I'm a power excel pivot table user who is forcing himself to learn R. I know exactly how to do this analysis in excel, but can't figure out the right way to code this in R.
I'm trying to group user data by 2 different variables, while grouping the variables into ranges (or bins), then summarizing other variables.
Here is what the data looks like:
userid visits posts revenue
1 25 0 25
2 2 2 0
3 86 7 8
4 128 24 94
5 30 5 18
… … … …
280000 80 10 100
280001 42 4 25
280002 31 8 17
Here is what I am trying to get the output to look like:
VisitRange PostRange # of Users Total Revenue Average Revenue
0 0 X Y Z
1-10 0 X Y Z
11-20 0 X Y Z
21-30 0 X Y Z
31-40 0 X Y Z
41-50 0 X Y Z
> 50 0 X Y Z
0 1-10 X Y Z
1-10 1-10 X Y Z
11-20 1-10 X Y Z
21-30 1-10 X Y Z
31-40 1-10 X Y Z
41-50 1-10 X Y Z
> 50 1-10 X Y Z
want to group by visits and posts by 10 up to a certain level, then group anything higher than 50 as '> 51'
I've looked a tapply and ddply as ways to accomplish this, but I don't think they will work the way I am expecting, but I could be wrong.

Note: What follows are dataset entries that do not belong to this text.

theorem channelAdd_touch (n : Nat) (h : BondHdr) (joinFrame : Nat) (d : Dev) :
    Touches [.acc] d (channelAdd n h joinFrame d).2 := by
  unfold channelAdd
  repeat' first
    | with_reducible assumption
    | with_reducible exact Touches.refl
    | ((try lift_lets -underBinder); intro d_; refine (have hd_ : Touches [.acc] d d_ := ?_; ?_); (on_goal 1 => try dsimp only [d_]); (on_goal 2 => clear_value d_))
    | ((try lift_lets -underBinder); intro d_; try clear_value d_)
    | with_reducible apply Touches.foldl
    | (intro _ _ _)
    | exact Eq.refl true
    | with_reducible refine Touches.andThen ?_ (by with_reducible exact onSlice_touch ..) ?_
    | with_reducible refine Touches.andThen ?_ (by with_reducible exact bondedEntry_touch ..) ?_
    | split
    | dsimp -zeta only
    | (split at ‹ite _ _ _ = (_, _)›)
    | (cases ‹(_, _) = (_, _)›)

theorem channelAdd_touch' (n : Nat) (h : BondHdr) (joinFrame : Nat) (d : Dev) {x0 e_} (h_ : channelAdd n h joinFrame d = (x0, e_)) : Touches [.acc] d e_ := by
  have := channelAdd_touch n h joinFrame d; rw [h_] at this; exact this

theorem channelAddMsg_touch (n : Nat) (h : BondHdr) (joinFrame : Nat) (d : Dev) :
    Touches [.acc] d (channelAddMsg n h joinFrame d).2 := by
  unfold channelAddMsg
  repeat' first
    | with_reducible assumption
    | with_reducible exact Touches.refl
    | ((try lift_lets -underBinder); intro d_; refine (have hd_ : Touches [.acc] d d_ := ?_; ?_); (on_goal 1 => try dsimp only [d_]); (on_goal 2 => clear_value d_))
    | ((try lift_lets -underBinder); intro d_; try clear_value d_)
    | exact Eq.refl true
    | with_reducible refine Touches.andThen ?_ (by with_reducible exact channelAdd_touch ..) ?_
    | refine Touches.andThen ?_ (channelAdd_touch' (h_ := by assumption) ..) ?_
    | with_reducible refine Touches.andThen ?_ (by with_reducible exact answered_touch ..) ?_
    | with_reducible refine Touches.andThen ?_ (by with_reducible exact onSlice_touch ..) ?_
    | with_reducible refine Touches.andThen ?_ (by with_reducible exact bondedEntry_touch ..) ?_
    | split
    | dsimp -zeta only
    | (split at ‹ite _ _ _ = (_, _)›)
    | (cases ‹(_, _) = (_, _)›)

theorem channelAddMsg_touch' (n : Nat) (h : BondHdr) (joinFrame : Nat) (d : Dev) {x0 e_} (h_ : channelAddMsg n h joinFrame d = (x0, e_)) : Touches [.acc] d e_ := by
  have := channelAddMsg_touch n h joinFrame d; rw [h_] at this; exact this

theorem channelRemove_touch (h : BondHdr) (leaveFrame : Nat) (d : Dev) :
    Touches [.out, .sys, .bell, .acc] d (channelRemove h leaveFrame d).2 := by
  unfold channelRemove
  repeat' first
    | with_reducible assumption
    | with_reducible exact Touches.refl
    | ((try lift_lets -underBinder); intro d_; refine (have hd_ : Touches [.out, .sys, .bell, .acc] d d_ := ?_; ?_); (on_goal 1 => try dsimp only [d_]); (on_goal 2 => clear_value d_))
    | ((try lift_lets -underBinder); intro d_; try clear_value d_)
    | exact Eq.refl true
    | with_reducible refine Touches.andThen ?_ (by with_reducible exact onSlice_touch ..) ?_
    | with_reducible refine Touches.andThen ?_ (by with_reducible exact answered_touch ..) ?_
    | with_reducible refine Touches.andThen ?_ (by with_reducible exact departure_touch ..) ?_
    | split
    | dsimp -zeta only
    | (split at ‹ite _ _ _ = (_, _)›)
    | (cases ‹(_, _) = (_, _)›)

theorem channelRemove_touch' (h : BondHdr) (leaveFrame : Nat) (d : Dev) {x0 e_} (h_ : channelRemove h leaveFrame d = (x0, e_)) : Touches [.out, .sys, .bell, .acc] d e_ := by
  have := channelRemove_touch h leaveFrame d; rw [h_] at this; exact this

theorem bondAlloc_touch (alloc : Nat) (assign : Bool) (d : Dev) :
    Touches [.tm, .acc] d (bondAlloc alloc assign d).2 := by
  unfold bondAlloc
  repeat' first
    | with_reducible assumption
    | with_reducible exact Touches.refl
    | ((try lift_lets -underBinder); intro d_; refine (have hd_ : Touches [.tm, .acc] d d_ := ?_; ?_); (on_goal 1 => try dsimp only [d_]); (on_goal 2 => clear_value d_))
    | ((try lift_lets -underBinder); intro d_; try clear_value d_)
    | with_reducible apply Touches.foldl
    | (intro _ _ _)
    | exact Eq.refl true
    | split
    | with_reducible refine Touches.andThen ?_ (by with_reducible exact onSlice_touch ..) ?_
    | with_reducible refine Touches.andThen ?_ (by with_reducible exact onBond_touch ..) ?_
    | with_reducible refine Touches.andThen ?_ (by with_reducible exact giveNode_touch ..) ?_
    | with_reducible refine Touches.andThen ?_ (by with_reducible exact bondCount_touch ..) ?_
    | with_reducible refine Touches.andThen ?_ (by with_reducible exact takeNode_touch ..) ?_
    | with_reducible refine Touches.andThen ?_ (by with_reducible exact bondedEntry_touch ..) ?_
    | split
    | dsimp -zeta only
    | (split at ‹ite _ _ _ = (_, _)›)
    | (cases ‹(_, _) = (_, _)›)

theorem bondAlloc_touch' (alloc : Nat) (assign : Bool) (d : Dev) {x0 e_} (h_ : bondAlloc alloc assign d = (x0, e_)) : Touches [.tm, .acc] d e_ := by
  have := bondAlloc_touch alloc assign d; rw [h_] at this; exact this

theorem bondReleaseMsg_touch (now : Nat) (d : Dev) :
    Touches [.out, .sys, .tm, .acc] d (bondReleaseMsg now d).2 := by
  unfold bondReleaseMsg
  repeat' first
    | with_reducible assumption
    | with_reducible exact Touches.refl
    | ((try lift_lets -underBinder); intro d_; refine (have hd_ : Touches [.out, .sys, .tm, .acc] d d_ := ?_; ?_); (on_goal 1 => try dsimp only [d_]); (on_goal 2 => clear_value d_))
    | ((try lift_lets -underBinder); intro d_; try clear_value d_)
    | exact Eq.refl true
    | with_reducible refine Touches.andThen ?_ (by with_reducible exact bondEnd_touch ..) ?_
    | split
    | dsimp -zeta only
    | (split at ‹ite _ _ _ = (_, _)›)
    | (cases ‹(_, _) = (_, _)›)

theorem bondReleaseMsg_touch' (now : Nat) (d : Dev) {x0 e_} (h_ : bondReleaseMsg now d = (x0, e_)) : Touches [.out, .sys, .tm, .acc] d e_ := by
  have := bondReleaseMsg_touch now d; rw [h_] at this; exact this

theorem bondUnknown_touch (d : Dev) (slice : Nat) (h : BondHdr) (type : Nat) :
    Touches [.out, .sys, .acc] d (bondUnknown d slice h type) := by
  unfold bondUnknown
  repeat' first
    | with_reducible assumption
    | with_reducible exact Touches.refl
    | ((try lift_lets -underBinder); intro d_; refine (have hd_ : Touches [.out, .sys, .acc] d d_ := ?_; ?_); (on_goal 1 => try dsimp only [d_]); (on_goal 2 => clear_value d_))
    | ((try lift_lets -underBinder); intro d_; try clear_value d_)
    | exact Eq.refl true
    | with_reducible refine Touches.andThen ?_ (by with_reducible exact bondCount_touch ..) ?_
    | with_reducible refine Touches.andThen ?_ (by with_reducible exact bondAck_touch ..) ?_
    | split
    | dsimp -zeta only
    | (split at ‹ite _ _ _ = (_, _)›)
    | (cases ‹(_, _) = (_, _)›)

theorem bondRetry_touch (d : Dev) (type chan : Nat) :
    Touches [.out, .sys, .acc] d (bondRetry d type chan) := by
  unfold bondRetry
  repeat' first
    | with_reducible assumption
    | with_reducible exact Touches.refl
    | ((try lift_lets -underBinder); intro d_; refine (have hd_ : Touches [.out, .sys, .acc] d d_ := ?_; ?_); (on_goal 1 => try dsimp only [d_]); (on_goal 2 => clear_value d_))
    | ((try lift_lets -underBinder); intro d_; try clear_value d_)
    | exact Eq.refl true
    | split
    | with_reducible refine Touches.andThen ?_ (by with_reducible exact onBond_touch ..) ?_
    | with_reducible refine Touches.andThen ?_ (by with_reducible exact ctlQueue_touch ..) ?_
    | with_reducible refine Touches.andThen ?_ (bondMsg_touch (ps := [.out, .sys, .acc]) ?_ ?_ ..) ?_
    | (intro _)
    | with_reducible refine Touches.andThen ?_ (by with_reducible exact answered_touch ..) ?_
    | with_reducible refine Touches.andThen ?_ (by with_reducible exact bondForm_touch ..) ?_
    | split
    | dsimp -zeta only
    | (split at ‹ite _ _ _ = (_, _)›)
    | (cases ‹(_, _) = (_, _)›)

theorem gemDeliver_touch (d : Dev) (space q port : Nat) (bytes : List Byte) (now : Nat) :
    Touches [.freeCtr, .out, .sys, .past, .parse, .tm, .flock, .imc, .casc, .integ] d (gemDeliver d space q port bytes now) := by
  unfold gemDeliver
  repeat' first
    | with_reducible assumption
    | with_reducible exact Touches.refl
    | ((try lift_lets -underBinder); intro d_; refine (have hd_ : Touches [.freeCtr, .out, .sys, .past, .parse, .tm, .flock, .imc, .casc, .integ] d d_ := ?_; ?_); (on_goal 1 => try dsimp only [d_]); (on_goal 2 => clear_value d_))
    | ((try lift_lets -underBinder); intro d_; try clear_value d_)
    | exact Eq.refl true
    | with_reducible refine Touches.andThen ?_ (by with_reducible exact onPipe_touch ..) ?_
    | with_reducible refine Touches.andThen ?_ (by with_reducible exact imcStream_touch ..) ?_
    | with_reducible refine Touches.andThen ?_ (by with_reducible exact ingest_touch ..) ?_
    | split
    | dsimp -zeta only
    | (split at ‹ite _ _ _ = (_, _)›)
    | (cases ‹(_, _) = (_, _)›)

Lastly, I know I could do this in SQL using and if/then statement to identify the range of visits and the range of posts (for example - If visits between 1 and 10, then '1-10'), then just group by visit range and post range, but my goal here is to start forcing myself to use R. Maybe R isn't the right tool here, but I think it is…
All help would be appreciated. Thanks in advance.